BEGIN Given information

-- ==== Sys2Proof/Proofs/SignedDivision.lean ====
section
/-! PROOFS. Proofs/SignedDivision.lean: `div` and `rem` for every DIV_ROUNDING and DIV_OVERFLOW (R174, R176, U4,
U5). -/

namespace Sys2Proof.Machine

/-! ### The zero divisor and the overflow pair -/

theorem fDiv_zero_divisor (c : Config) (a : Word) : fDiv c a 0 = 0xFFFFFFFF := if_pos rfl

theorem fRem_zero_divisor (c : Config) (a : Word) : fRem c a 0 = a := if_pos rfl

/-- On the overflow pair DIV writes DIV_OVERFLOW's quotient (R174, U5). -/
theorem fDiv_overflow (c : Config) : fDiv c 0x80000000 0xFFFFFFFF = c.divOverflowQuot := by
  rw [fDiv, if_neg (by decide), if_pos ((divOverflows_iff _ _).mpr ⟨rfl, rfl⟩)]

/-- On the overflow pair REM writes DIV_OVERFLOW's remainder (R176, U5). -/
theorem fRem_overflow (c : Config) : fRem c 0x80000000 0xFFFFFFFF = c.divOverflowRem := by
  rw [fRem, if_neg (by decide), if_pos ((divOverflows_iff _ _).mpr ⟨rfl, rfl⟩)]

/-! ### The other pairs -/

theorem quotient_towardMinusInfinity {c : Config} (h : c.divRounding = .towardMinusInfinity) (p q : Int) :
    quotient c p q = Int.fdiv p q := by
  rw [quotient, h]

/-- Off the two special cases the remainder goes with the quotient that DIV writes, in either rounding (R176,
U4). -/
theorem fRem_eq_sub_mul_fDiv (c : Config) {a b : Word} (hb : b ≠ 0) (hov : ¬ (a = 0x80000000 ∧ b = 0xFFFFFFFF)) :
    fRem c a b = a - b * fDiv c a b := by
  rw [fRem_eq_w32_remainder hb (.inl hov), fDiv_eq_w32_quotient hb (.inl hov), w32_sub, w32_mul, w32_sval, w32_sval]

/-! ### What the mnemonics write -/

/-- Settles O25: `div` and `rem` run their handlers, which treat the zero divisor, the overflow pair and the other
pairs apart. -/
theorem signedDivisionsCompleteInEveryRounding : Obligations.SignedDivisionsCompleteInEveryRounding := by
  intro s o rd a b h
  refine ⟨fDiv s.cfg a b, fRem s.cfg a b, execA3R_of_sources rfl h, execA3R_of_sources rfl h,
    ?zeroDivisor, ?overflowPair, ?otherPairs⟩
  case zeroDivisor =>
    rintro rfl
    exact ⟨fDiv_zero_divisor s.cfg a, fRem_zero_divisor s.cfg a⟩
  case overflowPair =>
    rintro ⟨rfl, rfl⟩
    exact ⟨fDiv_overflow s.cfg, fRem_overflow s.cfg⟩
  case otherPairs =>
    intro hb hov
    rw [fRem_eq_sub_mul_fDiv s.cfg hb hov, fDiv_eq_w32_quotient hb (.inl hov)]
    exact ⟨fun hround => by rw [quotient_towardZero hround],
      fun hround => by rw [quotient_towardMinusInfinity hround], rfl⟩

end Sys2Proof.Machine
end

END Given information

### Task directions
The data above needs retyping. Reproduce each line exactly.

### Answer to this task
-- ==== Sys2Proof/Proofs/SignedDivision.lean ====
section
/-! PROOFS. Proofs/SignedDivision.lean: `div` and `rem` for every DIV_ROUNDING and DIV_OVERFLOW (R174, R176, U4,
U5). -/

namespace Sys2Proof.Machine

/-! ### The zero divisor and the overflow pair -/

theorem fDiv_zero_divisor (c : Config) (a : Word) : fDiv c a 0 = 0xFFFFFFFF := if_pos rfl

theorem fRem_zero_divisor (c : Config) (a : Word) : fRem c a 0 = a := if_pos rfl

/-- On the overflow pair DIV writes DIV_OVERFLOW's quotient (R174, U5). -/
theorem fDiv_overflow (c : Config) : fDiv c 0x80000000 0xFFFFFFFF = c.divOverflowQuot := by
  rw [fDiv, if_neg (by decide), if_pos ((divOverflows_iff _ _).mpr ⟨rfl, rfl⟩)]

/-- On the overflow pair REM writes DIV_OVERFLOW's remainder (R176, U5). -/
theorem fRem_overflow (c : Config) : fRem c 0x80000000 0xFFFFFFFF = c.divOverflowRem := by
  rw [fRem, if_neg (by decide), if_pos ((divOverflows_iff _ _).mpr ⟨rfl, rfl⟩)]

/-! ### The other pairs -/

theorem quotient_towardMinusInfinity {c : Config} (h : c.divRounding = .towardMinusInfinity) (p q : Int) :
    quotient c p q = Int.fdiv p q := by
  rw [quotient, h]

/-- Off the two special cases the remainder goes with the quotient that DIV writes, in either rounding (R176,
U4). -/
theorem fRem_eq_sub_mul_fDiv (c : Config) {a b : Word} (hb : b ≠ 0) (hov : ¬ (a = 0x80000000 ∧ b = 0xFFFFFFFF)) :
    fRem c a b = a - b * fDiv c a b := by
  rw [fRem_eq_w32_remainder hb (.inl hov), fDiv_eq_w32_quotient hb (.inl hov), w32_sub, w32_mul, w32_sval, w32_sval]

/-! ### What the mnemonics write -/

/-- Settles O25: `div` and `rem` run their handlers, which treat the zero divisor, the overflow pair and the other
pairs apart. -/
theorem signedDivisionsCompleteInEveryRounding : Obligations.SignedDivisionsCompleteInEveryRounding := by
  intro s o rd a b h
  refine ⟨fDiv s.cfg a b, fRem s.cfg a b, execA3R_of_sources rfl h, execA3R_of_sources rfl h,
    ?zeroDivisor, ?overflowPair, ?otherPairs⟩
  case zeroDivisor =>
    rintro rfl
    exact ⟨fDiv_zero_divisor s.cfg a, fRem_zero_divisor s.cfg a⟩
  case overflowPair =>
    rintro ⟨rfl, rfl⟩
    exact ⟨fDiv_overflow s.cfg, fRem_overflow s.cfg⟩
  case otherPairs =>
    intro hb hov
    rw [fRem_eq_sub_mul_fDiv s.cfg hb hov, fDiv_eq_w32_quotient hb (.inl hov)]
    exact ⟨fun hround => by rw [quotient_towardZero hround],
      fun hround => by rw [quotient_towardMinusInfinity hround], rfl⟩

end Sys2Proof.Machine
end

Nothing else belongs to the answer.